Your task — Once the line with "state, where there is one. -/" is found in the data, output it and each following line exactly, up to and including the line with "seedHkdf := ascending 0 16", and nothing before or after.

:::

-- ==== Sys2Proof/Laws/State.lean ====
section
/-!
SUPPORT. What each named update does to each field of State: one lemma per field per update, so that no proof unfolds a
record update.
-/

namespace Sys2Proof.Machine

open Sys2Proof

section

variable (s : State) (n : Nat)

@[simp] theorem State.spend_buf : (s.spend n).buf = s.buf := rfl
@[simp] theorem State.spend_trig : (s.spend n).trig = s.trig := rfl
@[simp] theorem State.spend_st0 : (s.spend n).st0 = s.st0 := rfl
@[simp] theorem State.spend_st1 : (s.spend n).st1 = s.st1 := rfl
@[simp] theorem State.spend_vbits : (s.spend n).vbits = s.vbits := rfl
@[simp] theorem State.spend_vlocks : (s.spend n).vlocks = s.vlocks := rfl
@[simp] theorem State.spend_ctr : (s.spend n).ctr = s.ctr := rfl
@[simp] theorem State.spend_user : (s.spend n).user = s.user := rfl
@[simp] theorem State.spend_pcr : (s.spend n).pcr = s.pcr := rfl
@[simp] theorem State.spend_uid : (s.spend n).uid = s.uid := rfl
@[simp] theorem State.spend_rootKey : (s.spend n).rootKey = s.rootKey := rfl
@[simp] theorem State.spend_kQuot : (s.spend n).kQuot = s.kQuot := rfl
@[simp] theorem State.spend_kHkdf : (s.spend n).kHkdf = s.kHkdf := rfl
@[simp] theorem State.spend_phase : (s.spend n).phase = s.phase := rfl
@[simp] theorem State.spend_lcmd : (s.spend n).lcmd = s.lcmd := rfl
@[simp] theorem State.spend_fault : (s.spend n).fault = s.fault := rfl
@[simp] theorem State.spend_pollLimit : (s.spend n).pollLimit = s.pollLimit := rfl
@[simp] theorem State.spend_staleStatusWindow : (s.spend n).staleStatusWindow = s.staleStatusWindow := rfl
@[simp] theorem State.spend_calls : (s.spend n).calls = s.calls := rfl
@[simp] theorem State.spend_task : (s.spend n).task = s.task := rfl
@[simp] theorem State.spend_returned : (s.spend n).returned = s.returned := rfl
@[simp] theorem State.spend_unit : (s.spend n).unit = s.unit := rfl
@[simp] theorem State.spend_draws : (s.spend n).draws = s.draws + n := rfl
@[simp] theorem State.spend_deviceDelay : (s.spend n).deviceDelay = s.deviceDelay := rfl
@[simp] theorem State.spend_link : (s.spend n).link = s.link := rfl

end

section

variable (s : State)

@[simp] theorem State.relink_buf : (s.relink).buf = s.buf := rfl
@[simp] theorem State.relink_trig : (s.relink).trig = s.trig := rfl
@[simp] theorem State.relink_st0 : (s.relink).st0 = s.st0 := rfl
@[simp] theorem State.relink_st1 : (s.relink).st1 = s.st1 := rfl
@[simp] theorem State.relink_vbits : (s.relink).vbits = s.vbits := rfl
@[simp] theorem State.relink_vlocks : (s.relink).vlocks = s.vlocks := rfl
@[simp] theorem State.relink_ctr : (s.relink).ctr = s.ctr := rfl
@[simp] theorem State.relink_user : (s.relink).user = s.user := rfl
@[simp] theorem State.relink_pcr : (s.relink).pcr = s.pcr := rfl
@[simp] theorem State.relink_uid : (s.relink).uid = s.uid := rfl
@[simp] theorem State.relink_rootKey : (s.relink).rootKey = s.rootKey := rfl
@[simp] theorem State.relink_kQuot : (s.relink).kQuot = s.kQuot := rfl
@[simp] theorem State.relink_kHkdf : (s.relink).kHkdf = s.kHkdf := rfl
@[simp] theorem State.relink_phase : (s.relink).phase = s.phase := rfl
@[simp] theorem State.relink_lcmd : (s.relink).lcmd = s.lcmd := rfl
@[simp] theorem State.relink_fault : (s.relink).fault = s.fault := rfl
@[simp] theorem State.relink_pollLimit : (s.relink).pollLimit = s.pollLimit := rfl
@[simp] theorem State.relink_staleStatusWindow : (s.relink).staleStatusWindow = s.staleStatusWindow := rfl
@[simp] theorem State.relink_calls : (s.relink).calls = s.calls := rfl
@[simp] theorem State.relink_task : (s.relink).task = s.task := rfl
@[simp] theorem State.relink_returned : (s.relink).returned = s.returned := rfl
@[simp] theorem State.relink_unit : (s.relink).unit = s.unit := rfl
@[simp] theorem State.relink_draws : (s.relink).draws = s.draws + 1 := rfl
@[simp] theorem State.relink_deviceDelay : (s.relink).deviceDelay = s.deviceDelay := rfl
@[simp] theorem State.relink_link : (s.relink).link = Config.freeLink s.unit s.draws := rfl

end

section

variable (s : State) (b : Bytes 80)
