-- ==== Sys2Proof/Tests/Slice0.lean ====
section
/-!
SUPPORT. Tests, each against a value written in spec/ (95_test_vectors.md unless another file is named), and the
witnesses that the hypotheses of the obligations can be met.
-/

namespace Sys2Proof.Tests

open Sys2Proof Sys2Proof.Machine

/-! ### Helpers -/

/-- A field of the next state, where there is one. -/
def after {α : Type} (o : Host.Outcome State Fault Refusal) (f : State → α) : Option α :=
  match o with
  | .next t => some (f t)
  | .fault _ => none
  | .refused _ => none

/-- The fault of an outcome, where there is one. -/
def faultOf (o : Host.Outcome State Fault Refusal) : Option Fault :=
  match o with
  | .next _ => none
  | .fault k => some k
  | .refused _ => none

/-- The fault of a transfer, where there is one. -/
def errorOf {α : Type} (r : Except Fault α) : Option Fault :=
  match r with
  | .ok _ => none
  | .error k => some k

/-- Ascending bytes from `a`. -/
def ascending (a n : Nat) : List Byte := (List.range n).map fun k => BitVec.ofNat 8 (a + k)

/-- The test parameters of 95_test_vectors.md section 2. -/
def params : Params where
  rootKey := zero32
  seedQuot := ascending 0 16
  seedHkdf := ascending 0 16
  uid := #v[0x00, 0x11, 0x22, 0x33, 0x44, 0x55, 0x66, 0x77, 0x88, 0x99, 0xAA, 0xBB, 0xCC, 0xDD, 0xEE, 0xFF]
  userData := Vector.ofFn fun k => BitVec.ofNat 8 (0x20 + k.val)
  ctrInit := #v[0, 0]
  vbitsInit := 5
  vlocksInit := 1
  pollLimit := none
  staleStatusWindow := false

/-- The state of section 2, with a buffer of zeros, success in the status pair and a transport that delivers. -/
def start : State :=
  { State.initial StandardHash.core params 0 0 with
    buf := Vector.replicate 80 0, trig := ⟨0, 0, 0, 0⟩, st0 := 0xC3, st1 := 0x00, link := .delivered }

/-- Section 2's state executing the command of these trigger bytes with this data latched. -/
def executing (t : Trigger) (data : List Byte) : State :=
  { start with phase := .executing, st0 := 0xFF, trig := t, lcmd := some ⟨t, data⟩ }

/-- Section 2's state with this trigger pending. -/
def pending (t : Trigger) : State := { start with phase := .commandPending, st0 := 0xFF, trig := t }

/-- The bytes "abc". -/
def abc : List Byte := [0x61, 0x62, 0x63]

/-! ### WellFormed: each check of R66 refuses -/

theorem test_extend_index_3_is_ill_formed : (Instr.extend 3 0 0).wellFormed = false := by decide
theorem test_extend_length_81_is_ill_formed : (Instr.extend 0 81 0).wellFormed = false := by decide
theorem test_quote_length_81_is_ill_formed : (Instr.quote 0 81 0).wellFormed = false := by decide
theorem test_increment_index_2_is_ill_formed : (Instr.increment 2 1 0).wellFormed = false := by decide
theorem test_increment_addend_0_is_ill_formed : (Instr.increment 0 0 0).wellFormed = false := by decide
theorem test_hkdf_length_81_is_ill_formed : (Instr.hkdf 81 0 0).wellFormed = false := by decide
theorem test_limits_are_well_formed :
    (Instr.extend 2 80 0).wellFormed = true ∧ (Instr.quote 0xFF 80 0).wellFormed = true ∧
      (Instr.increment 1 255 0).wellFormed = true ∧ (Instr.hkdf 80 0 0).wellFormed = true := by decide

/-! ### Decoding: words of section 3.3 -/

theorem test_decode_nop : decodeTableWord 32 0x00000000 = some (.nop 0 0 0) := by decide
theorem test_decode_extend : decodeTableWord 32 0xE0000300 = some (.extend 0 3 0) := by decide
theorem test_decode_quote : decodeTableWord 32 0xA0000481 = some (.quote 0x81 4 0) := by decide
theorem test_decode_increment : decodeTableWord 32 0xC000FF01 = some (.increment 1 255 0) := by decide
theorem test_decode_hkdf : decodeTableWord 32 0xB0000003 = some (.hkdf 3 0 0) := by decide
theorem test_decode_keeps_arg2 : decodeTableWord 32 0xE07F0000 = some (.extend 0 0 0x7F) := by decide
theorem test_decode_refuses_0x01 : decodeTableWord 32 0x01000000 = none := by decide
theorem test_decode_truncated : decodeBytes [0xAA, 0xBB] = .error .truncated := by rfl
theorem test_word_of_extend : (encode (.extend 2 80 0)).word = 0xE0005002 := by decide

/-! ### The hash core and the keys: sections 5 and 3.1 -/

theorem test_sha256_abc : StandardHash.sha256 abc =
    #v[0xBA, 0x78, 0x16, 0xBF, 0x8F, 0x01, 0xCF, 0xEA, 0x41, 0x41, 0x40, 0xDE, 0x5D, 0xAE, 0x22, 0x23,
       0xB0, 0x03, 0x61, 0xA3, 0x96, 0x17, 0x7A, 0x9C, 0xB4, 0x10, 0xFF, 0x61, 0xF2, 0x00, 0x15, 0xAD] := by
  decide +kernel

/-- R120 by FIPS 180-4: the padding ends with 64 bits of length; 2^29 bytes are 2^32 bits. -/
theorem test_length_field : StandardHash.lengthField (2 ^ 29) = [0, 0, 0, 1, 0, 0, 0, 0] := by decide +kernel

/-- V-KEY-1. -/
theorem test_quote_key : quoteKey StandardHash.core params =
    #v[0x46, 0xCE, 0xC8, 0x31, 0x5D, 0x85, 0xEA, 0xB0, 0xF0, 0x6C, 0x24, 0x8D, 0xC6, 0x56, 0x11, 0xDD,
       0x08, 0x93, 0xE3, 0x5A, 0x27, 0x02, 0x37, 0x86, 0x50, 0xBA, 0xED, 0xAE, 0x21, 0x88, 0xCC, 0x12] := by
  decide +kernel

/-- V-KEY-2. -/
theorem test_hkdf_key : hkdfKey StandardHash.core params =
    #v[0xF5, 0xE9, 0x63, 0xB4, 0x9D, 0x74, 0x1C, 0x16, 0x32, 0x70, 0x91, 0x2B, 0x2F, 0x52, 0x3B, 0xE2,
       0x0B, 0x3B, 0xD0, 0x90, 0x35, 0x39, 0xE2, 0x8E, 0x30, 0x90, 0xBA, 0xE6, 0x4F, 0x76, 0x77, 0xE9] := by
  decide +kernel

:::

Answer box —
/-- A field of the next state, where there is one. -/
def after {α : Type} (o : Host.Outcome State Fault Refusal) (f : State → α) : Option α :=
  match o with
  | .next t => some (f t)
  | .fault _ => none
  | .refused _ => none

/-- The fault of an outcome, where there is one. -/
def faultOf (o : Host.Outcome State Fault Refusal) : Option Fault :=
  match o with
  | .next _ => none
  | .fault k => some k
  | .refused _ => none

/-- The fault of a transfer, where there is one. -/
def errorOf {α : Type} (r : Except Fault α) : Option Fault :=
  match r with
  | .ok _ => none
  | .error k => some k

/-- Ascending bytes from `a`. -/
def ascending (a n : Nat) : List Byte := (List.range n).map fun k => BitVec.ofNat 8 (a + k)

/-- The test parameters of 95_test_vectors.md section 2. -/
def params : Params where
  rootKey := zero32
  seedQuot := ascending 0 16
  seedHkdf := ascending 0 16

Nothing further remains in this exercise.